Friday, March 11, 2011

Goldman warns of 'downside risk' to crop prices

by Agrimoney.com

Agricultural commodity prices face "downside risk" – for now - Goldman Sachs analysts warned, while Rabobank said record corn values could still be on the agenda, as analysts reacted to an end to ever-tighter forecasts for crop supplies.
Goldman Sachs urged investors to sell out – at a profit - of the cotton contract it recommended for purchase four months ago, having let a buy rating on Chicago corn for March lapse with the contract.
The shift reflected the "inventory stabilisation" evident in the US Department of Agriculture's influential monthly Wasde report into world crop dynamics, which ended a long run of declining forecasts for world  agricultural commodity stocks.
The USDA's unchanged estimate for US corn inventories at the close of 2011-12 followed nine successive months of downgrades.
 "We believe that this stabilisation will put a lid on crop prices in the near-term," Goldman analyst Damien Courvalin said.
"We actually see downside risk to crop prices in the near term," he added, singling out corn and cotton, for which a March plantings intentions report due at the end of the month is expected to show particular gains in US farmers' sowing plans.
'Supplies are not short'
The report also provoked a downbeat response from other observers, including AWB, the Australian grain handler, which said the data "provided further negative direction to markets", while Commerzbank said they showed that the "upside potential for wheat is largely exhausted".
At Commonwealth Bank of Australia, Luke Mathews said that a "sizeable" 4m-tonne upgrade to world wheat inventories had left the global stock-to-use ratio at 27.4%, showing that "old-crop wheat supplies are not short".
However, analysts stopped short of writing obituaries for the agricultural commodities rally, with Goldman Sachs warning that, overall, "average weather conditions in 2011 will not be sufficient to significantly rebuild critically low inventories, and will keep crop prices elevated".

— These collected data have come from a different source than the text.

/-- What `t` adds to the history of `s` is a sequence of whole page transactions, each ending in its
STOP and its settle (R155, R273). -/
def State.AddsPages (s t : State) : Prop :=
  ∃ pages : List (Nat × List Byte × List Byte),
    t.ev = s.ev ++ pages.flatMap fun p => pageEvents s.cfg p.1 p.2.1 p.2.2

theorem State.AddsPages.of_same {s t : State} (same : t.ev = s.ev) : s.AddsPages t :=
  ⟨[], by simp [same]⟩

/-- The page writer's expansion is one transaction per page (R177). -/
theorem State.performAll_pages_addsPages (pages : List (Nat × List Byte)) (s : State) :
    s.AddsPages (s.performAll (pagesActions s.cfg pages)) := by
  obtain ⟨drained, -, events, -⟩ := s.performAll_pages_ev pages
  exact ⟨(pages.zip drained).map fun x => (x.1.1, x.1.2, x.2),
    by rw [events, List.flatMap_map]⟩

/-- `PAGEWR` is one page or, rejected, none (R155, R222). -/
theorem callPagewr_addsPages {s t : State} {hi lo : Byte} {d : List Byte}
    (h : callPagewr hi lo d s = .next t) : s.AddsPages t := by
  obtain ⟨-, -, outcome⟩ := State.whenReady_next.1 h
  rcases s.pageWrite_cases hi lo d with ⟨-, p⟩ | ⟨-, -, p⟩ | ⟨-, -, p⟩ <;>
    simp only [p] at outcome <;> cases outcome
  case inr.inl => exact .of_same rfl
  case inr.inr =>
    have page := s.performAll_pages_addsPages [(lin hi lo, d)]
    simpa [pagesActions, State.AddsPages] using page

/-- `writePages` is the pages of its buffer or, turned away, none (R170, R171). -/
theorem callWritePages_addsPages {s t : State} {hi lo : Byte} {d : List Byte}
    (h : callWritePages d hi lo s = .next t) : s.AddsPages t := by
  obtain ⟨hs, hd, -⟩ := State.whenReady_next.1 h
  rcases le_or_gt d.length 65536 with small | oversize
  · obtain ⟨pages, -, written⟩ := callWritePages_ready (hi := hi) (lo := lo) hs hd small
    obtain rfl := Host.Outcome.next.inj (written.symm.trans h)
    exact s.performAll_pages_addsPages pages
  · obtain rfl := Host.Outcome.next.inj
      ((callWritePages_oversize hi lo hs hd oversize).symm.trans h)
    exact .of_same rfl

/-- Settles O53. -/
theorem pageWritesEndSettled : Obligations.PageWritesEndSettled := by
  rintro s t hi lo d (page | writer)
  · exact callPagewr_addsPages page
  · exact callWritePages_addsPages writer

end Sys2Proof.Machine
end

section
/-! ### The session's end, and a new session (70_reset R262, R274, R283) -/

namespace Sys2Proof.Machine

/-- With nothing more handed over, a closed session is final if no transaction is open (R283). -/
theorem State.isFinal_closed {s : State} (hs : s.session = .closed) (done : s.commands = []) :
    s.isFinal = !s.isOpen := by
  simp [State.isFinal, hs, done]

/-- Settles O54: power off moves the session and leaves the monitor where it stands. -/
theorem closingAnOpenTransactionIsNotFinal : Obligations.ClosingAnOpenTransactionIsNotFinal := by
  intro s t hs last run
  obtain rfl := Host.Outcome.next.inj ((step_configurePowerOff hs last).symm.trans run)
  rw [State.isFinal_closed rfl rfl, Bool.not_eq_true']
  rfl

/-- With no transaction open or in flight the end of a session leaves device memory alone. -/
theorem Reference.sessionEnded_mem {r : Reference} (landed : r.inFlight = false) :
    (r.sessionEnded false).mem = r.mem := by
  simp [Reference.sessionEnded, landed]

/-- A session opened again with no transaction open or in flight finds device memory as it was. -/
theorem State.reestablish_deviceMemory {s : State} (rx : List Byte) (notOpen : s.isOpen = false)
    (landed : s.deviceInFlight = false) :
    (s.reestablish rx).deviceMemory = s.deviceMemory := by
  unfold State.deviceInFlight at landed
  cases he : s.env with
  | free earlier => simp [State.reestablish, State.deviceMemory, he, Env.after]
  | scripted answers => simp [State.reestablish, State.deviceMemory, he, Env.after]
  | reference r =>
    rw [he] at landed
    simp [State.reestablish, State.deviceMemory, he, Env.after, notOpen, State.reset,
      Reference.sessionEnded_mem landed]

/-- Settles O55: every field but the environment is set by the re-establishment itself. -/
theorem reestablishedSessionIsNew : Obligations.ReestablishedSessionIsNew := fun _ rx =>
  ⟨rfl, rfl, rfl, rfl, rfl, rfl, rfl, State.reestablish_deviceMemory rx⟩

end Sys2Proof.Machine
end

"Any weather disappointment in either the planting or growing months in the northern hemisphere would likely push crop prices above their current highs," the bank said, maintaining a recommendation for investors to hang on to November soybean exposure.

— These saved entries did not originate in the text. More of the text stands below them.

-- ==== Sys2Proof/Config.lean ====
section
/-! DEFINITION. What one implementation fixes and the manual does not state, and the free values.
None of these constants has a body, so no proof can see what it is. -/

namespace Sys2Proof

/-- BAR0 base of the SYS page, which the manual does not state. UNVERIFIED: assumption 2. -/
opaque Config.sysBase : Nat

/-- BAR0 base of the PMK time core, which the manual does not state. UNVERIFIED: assumption 2. -/
opaque Config.pmkBase : Nat

/-- BAR0 base of MSC instance 0, which the manual does not state. UNVERIFIED: assumption 2. -/
opaque Config.mscBase : Nat

/-- This unit's fused block of MAC addresses (R84), which the manual does not state. -/
opaque Config.fusedMac : Nat

/-- The substitute test root (R439), a fixed 256-bit value the manual does not state. -/
opaque Config.testRoot : Nat

/-- This unit's 128-bit unique identity (R398, R510), which the manual does not state. -/
opaque Config.unitId : Nat

/-- PARAM of the Tracing entries for which the manual states none (R41), by TYPE. Assumption 18. -/
opaque Config.traceParam : Nat → Nat

/-- Bytes of the image flash, and whether it supports program suspend and erase suspend, as its discovery table reports
them (R506). -/
opaque Config.flashBytes : Nat

/-- It supports both suspends. -/
opaque Config.flashSuspend : Bool

/-- The four fused SHA-384 digests of image keys (R467), which the manual does not state. -/
opaque Config.imageKeys : Fin 4 → Nat

/-- Which of them are fused, and which have their revoke fuse set (R467). -/
opaque Config.keyPresent : Fin 4 → Bool

opaque Config.keyRevoked : Fin 4 → Bool

/-- STATE_FORMAT of the image the unit was delivered with (R510, R515), which the manual does not state. -/
opaque Config.stateFormat : Nat

/-- The island a credit crossing starts in (R224), by the island it ends in and its number; the manual numbers no
crossing. Assumption 146. -/
opaque Config.crossingFrom : Nat → Nat → Nat

/-- The free values: what the device draws at random or the manual leaves open, one number for
each draw. Assumption 3. -/
opaque Config.free : Nat → Nat

end Sys2Proof
end

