-- ==== Sys2Proof/Machine/Fields.lean ====
section
/-! DEFINITION. The fields of the register maps, one constant per field,
written from the register tables of spec/01 to spec/20 (offset of element 0, bit range,
distance from one element of the register to the next). -/

namespace Sys2Proof.Machine.R
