-- ==== Sys2Proof/Machine/Operands.lean ====
section
/-! DEFINITION. What an access names: address decode of the three BARs (R35 to R38), permitted
sizes (R36), register reads, and the masks a register write goes through (R8, R50). -/

namespace Sys2Proof.Machine

/-- A block of equal page instances in BAR0: base, stride, instances, bytes of one. -/
structure Region where
  base : Nat
  stride : Nat
  count : Nat
  size : Nat
  kind : PageKind
  deriving DecidableEq, Repr

/-- The page sets whose BAR0 base the manual states (R40, R41, R71 and the page rules). -/
def bar0Stated : List Region :=
  [⟨0x000000, 0x4000, 1, 0x4000, .trc⟩, ⟨0x008000, 0x1000, 1, 0x1000, .boot⟩,
   ⟨0x010000, 0x1000, 1, 0x1000, .pwr⟩, ⟨0x020000, 0x1000, 1, 0x1000, .flt⟩,
   ⟨0x030000, 0x2000, 1, 0x2000, .key⟩, ⟨0x034000, 0x4000, 1, 0x4000, .wax⟩,
   ⟨0x080000, 0x1000, 40, 0x1000, .prt⟩, ⟨0x100000, 0x5000, 1, 0x5000, .bur⟩,
   ⟨0x180000, 0x2000, 1, 0x2000, .fwl⟩, ⟨0x200000, 0x10000, 1, 0x10000, .shl⟩,
   ⟨0x280000, 0x1000, 43, 0x1000, .sch⟩, ⟨0x300000, 0x10000, 1, 0x10000, .frk⟩,
   ⟨0x380000, 0x1000, 24, 0x1000, .can⟩, ⟨0x3A0000, 0x1000, 8, 0x1000, .lin⟩,
   ⟨0x3C0000, 0x1000, 1, 0x1000, .npt⟩, ⟨0x400000, 0x4000, 1, 0x4000, .hbr⟩,
   ⟨0x410000, 0x4000, 1, 0x4000, .dma⟩, ⟨0x480000, 0x1000, 1, 0x1000, .dst⟩,
   ⟨0x490000, 0x1000, 16, 0x1000, .dcap⟩, ⟨0x4C0000, 0x4000, 1, 0x4000, .mmu⟩,
   ⟨0x500000, 0x4000, 1, 0x4000, .ccl⟩, ⟨0x580000, 0x1000, 1, 0x1000, .adj⟩,
   ⟨0x5C0000, 0x1000, 1, 0x1000, .upd⟩, ⟨0x600000, 0x1000, 1, 0x1000, .lbx⟩]

/-- The page sets whose BAR0 base is a constant of Config. -/
def bar0Unstated : List Region :=
  [⟨Config.sysBase, 0x2000, 1, 0x2000, .sys⟩, ⟨Config.pmkBase, 0x4000, 1, 0x4000, .pmk⟩,
   ⟨Config.pmkBase + 0x10000, 0x1000, 16, 0x1000, .evo⟩,
   ⟨Config.pmkBase + 0x20000, 0x1000, 8, 0x1000, .cap⟩,
   ⟨Config.mscBase, 0x1000, 6, 0x1000, .msc⟩]

/-- The page and offset an address of a region names. -/
def Region.find (a : Nat) (r : Region) : Option (Page × Nat) :=
  if decide (r.base ≤ a) && decide ((a - r.base) / r.stride < r.count)
      && decide ((a - r.base) % r.stride < r.size)
  then some (⟨r.kind, (a - r.base) / r.stride⟩, (a - r.base) % r.stride) else none

/-- What an access reaches (R38, R377). -/
inductive Where where
  | reg (p : Page) (off : Nat)
  | pop (n off : Nat)
  | table (off : Nat)
  | peerWin (off : Nat)
  | flashWin (off : Nat)
  | unmapped
  deriving DecidableEq, Repr

/-- The first answer of a list of regions. -/
def findRegion (a : Nat) : List Region → Option (Page × Nat)
  | [] => none
  | r :: rs => match r.find a with
    | some x => some x
    | none => findRegion a rs


/-- The BAR0 base of a page. -/
def pageBase (p : Page) : Nat :=
  match (bar0Stated ++ bar0Unstated).find? (fun r => r.kind == p.kind) with
  | some r => r.base + p.inst * r.stride
  | none => 0

/-- Address decode of the three spaces (R35, R38, R62, R377). -/
def resolve : Target → Where
  | .reg p off => if p.exists then .reg p off else .unmapped
  | .addr .bar0 a =>
    if 0x1000000 ≤ a then
      if a < 0x1800000 then .peerWin (a - 0x1000000)
      else if a < 0x2000000 then .flashWin (a - 0x1800000) else .unmapped
    else match findRegion a bar0Stated with
      | some (p, o) => .reg p o
      | none => match findRegion a bar0Unstated with
        | some (p, o) => .reg p o
        | none => .unmapped
  | .addr .bar2 a => if popDepth (a / 0x400) = 0 then .unmapped else .pop (a / 0x400) (a % 0x400)
  | .addr .bar4 a => .table a

/-- The size rules of R36: `true` where the access is permitted. -/
def sizeOk (w : Where) (write : Bool) (size addr : Nat) : Bool :=
  if size = 4 then
    decide (addr % 4 = 0) &&
    match w with
    | .pop _ off => !write || off = 0x8 || off = 0x10
    | .table _ => !write
    | _ => true
  else if size = 8 then
    decide (addr % 8 = 0) &&
    match w with
    | .reg p off => match p.reg off with
      | some r => r.wide
      | none => p.isCounter off
    | .pop _ off => !write && off = 0
    | _ => true
  else false

/-- A register map is the same for every instance of a set; these instances lack the word at an offset (R88,
R104, R300). -/
def absent (p : Page) (off : Nat) : Bool :=
  match p.kind with
  | .prt =>
    (off == 0xB0 && decide (32 ≤ p.inst))
      || ((off == 0x100 || off == 0x104) && decide (24 ≤ p.inst))
      || ((off == 0x120 || off == 0x124 || off == 0x128) && decide (p.inst < 32))
      || (decide (0x800 ≤ off) && p.inst != 0) || (off == 0x200 && p.inst != 0)
  | .can => decide (0x800 ≤ off) && p.inst != 0
  | _ => false

/-- The register word at an offset of this instance. -/
def regOf (p : Page) (off : Nat) : Option RegDef := if absent p off then none else p.reg off

/-- The bits of a word that any access type covers. -/
def RegDef.seen (r : RegDef) : Nat := r.rw ||| r.w1c ||| r.w1s ||| r.ro

/-- The bits of a word that a write can act on (R8). -/
def RegDef.writable (r : RegDef) : Nat := r.rw ||| r.w1c ||| r.w1s ||| r.wo

/-- What one write of a plain register leaves in it (R8): RW and WO bits take the value, a 1 clears W1C
bits and sets W1S bits, other bits stay. Staged bits are left out. -/
def RegDef.write (r : RegDef) (old v : Nat) : Nat :=
  let rw := (r.rw &&& (0xFFFFFFFF - r.staged)) ||| r.wo
  let kept := old &&& (0xFFFFFFFF - rw)
  let cleared := kept &&& (0xFFFFFFFF - (r.w1c &&& v))
  ((cleared ||| (rw &&& v)) ||| (r.w1s &&& v)) &&& 0xFFFFFFFF

/-- Parties of a lock: nobody, or an owner code (R45). -/
def Dev.lockOwner (d : Dev) (p : Page) : Nat := d.fld p R.PAGE_LOCK_OWNER

/-- The party holds the lock of the page. -/
def Dev.holds (d : Dev) (p : Page) (who : Owner) : Bool :=
  d.flag p R.PAGE_LOCK_HELD && d.lockOwner p == who.code

/-- The party may write the fields of the page that are not staged (R51). -/
def Dev.mayWrite (d : Dev) (p : Page) (who : Owner) : Bool :=
  !d.flag p R.PAGE_LOCK_HELD || d.lockOwner p == who.code

/-- The flash meets R506: at least 64 MiB, with program suspend and erase suspend. -/
def flashFit : Bool := decide (0x4000000 ≤ Config.flashBytes) && Config.flashSuspend

/-- The size of the image flash in bytes, at least 64 MiB: with less no start passes step 0x04 (R506). -/
def flashSize : Nat := max 0x4000000 Config.flashBytes

/-- The MSI-X table and PBA, which the host alone reaches for writing (R383). -/
def msixArea (p : Page) (off : Nat) : Bool :=
  p.kind == .hbr && (decide (0x2000 ≤ off) && decide (off < 0x2800) || decide (0x3000 ≤ off) && decide (off < 0x3010))

/-- Offsets every party may write at all times (R51): IRQ_RAW, IRQ_MASK, IRQ_ROUTE, FLT_INJ, the
SNAP register of a page with counters, PMK_LATCH (R279), FLT_CLS_ACK (R479) and the MSI-X table
(R383). PAGE_CTRL and PAGE_STAT check their fields one by one (R49, R51, R56). -/
def openOffset (p : Page) (off : Nat) : Bool :=
  off == 0x08 || off == 0x0C || off == 0x18 || off == 0x1C || off == 0x24 || off == 0x28
    || (off == 0x40 && !p.kind.counterAreas.isEmpty) || (p.kind == .pmk && off == 0x60) || msixArea p off
    || (p.kind == .flt && decide (0x100 ≤ off) && decide (off < 0x1C0) && off % 16 == 8)

/-- A write of the word changes nothing, whoever sends it: no register lies there, or no bit of it can be written
(R8, R9). -/
def inertWord (p : Page) (off : Nat) : Bool :=
  match regOf p off with
  | none => true
  | some r => r.writable == 0

/-- A write of `size` bytes at an offset is ignored (R8, R9). -/
def inert (p : Page) (off size : Nat) : Bool := inertWord p off && (size != 8 || inertWord p (off + 4))

/-- The staged copy of a word: what a COMMIT would leave in it (R50). -/
def Dev.stagedWord (d : Dev) (p : Page) (off : Nat) : Nat :=
  d.staged.foldl (fun w s =>
    if s.key = p.key off then (w &&& (0xFFFFFFFF - s.mask)) ||| s.value else w) (d.word p off)

/-- A field as it would read after a COMMIT. -/
def Dev.stagedFld (d : Dev) (p : Page) (f : Fld) : Nat := bits (d.stagedWord p f.off) f.hi f.lo

/-- Put a write to staged bits into the staging copy (R50). -/
def Dev.stage (d : Dev) (p : Page) (off mask v : Nat) : Dev :=
  { d with staged := d.staged ++ [⟨p.key off, mask, v &&& mask⟩] }

/-- The staged writes of a page. -/
def Dev.stagedOf (d : Dev) (p : Page) : List Staged := d.staged.filter (fun s => s.key / pageSpan == p.idx)

/-- Empty the staging copy of a page. -/
def Dev.unstage (d : Dev) (p : Page) : Dev :=
  { d with staged := d.staged.filter (fun s => s.key / pageSpan != p.idx) }

/-- Apply every staged write of a page (R52). -/
def Dev.applyStaged (d : Dev) (p : Page) : Dev :=
  (d.stagedOf p).foldl (fun d s =>
    let off := s.key % pageSpan
    d.setWord p off ((d.word p off &&& (0xFFFFFFFF - s.mask)) ||| s.value)) (d.unstage p)

end Sys2Proof.Machine
end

"Strong competition from both the corn and cotton crops in the US will limit the expansion of soybean acreage."
$8 a bushel corn?
Commerzbank was upbeat over corn prices, saying that Thursday's fall of more 2% was an "exaggerated" reaction to the Wasde estimates.
"At 17m tonnes, [US] corn inventories remain at a 15-year low," the bank said.
And Rabobank analysts pointed out the incentive for ethanol producers provided by high oil prices at a time of declining corn costs.
"The economics of blending ethanol have increased significantly, as ethanol prices have risen more than 5% year to date gasoline has increased more than 20%," the bank said.
"This gives a further incentive for ethanol production to persist above USDA's forecast.
"As gasoline prices approach $3 a gallon, we estimate corn must trade at $8 a bushel in order to reduce corn demand for ethanol."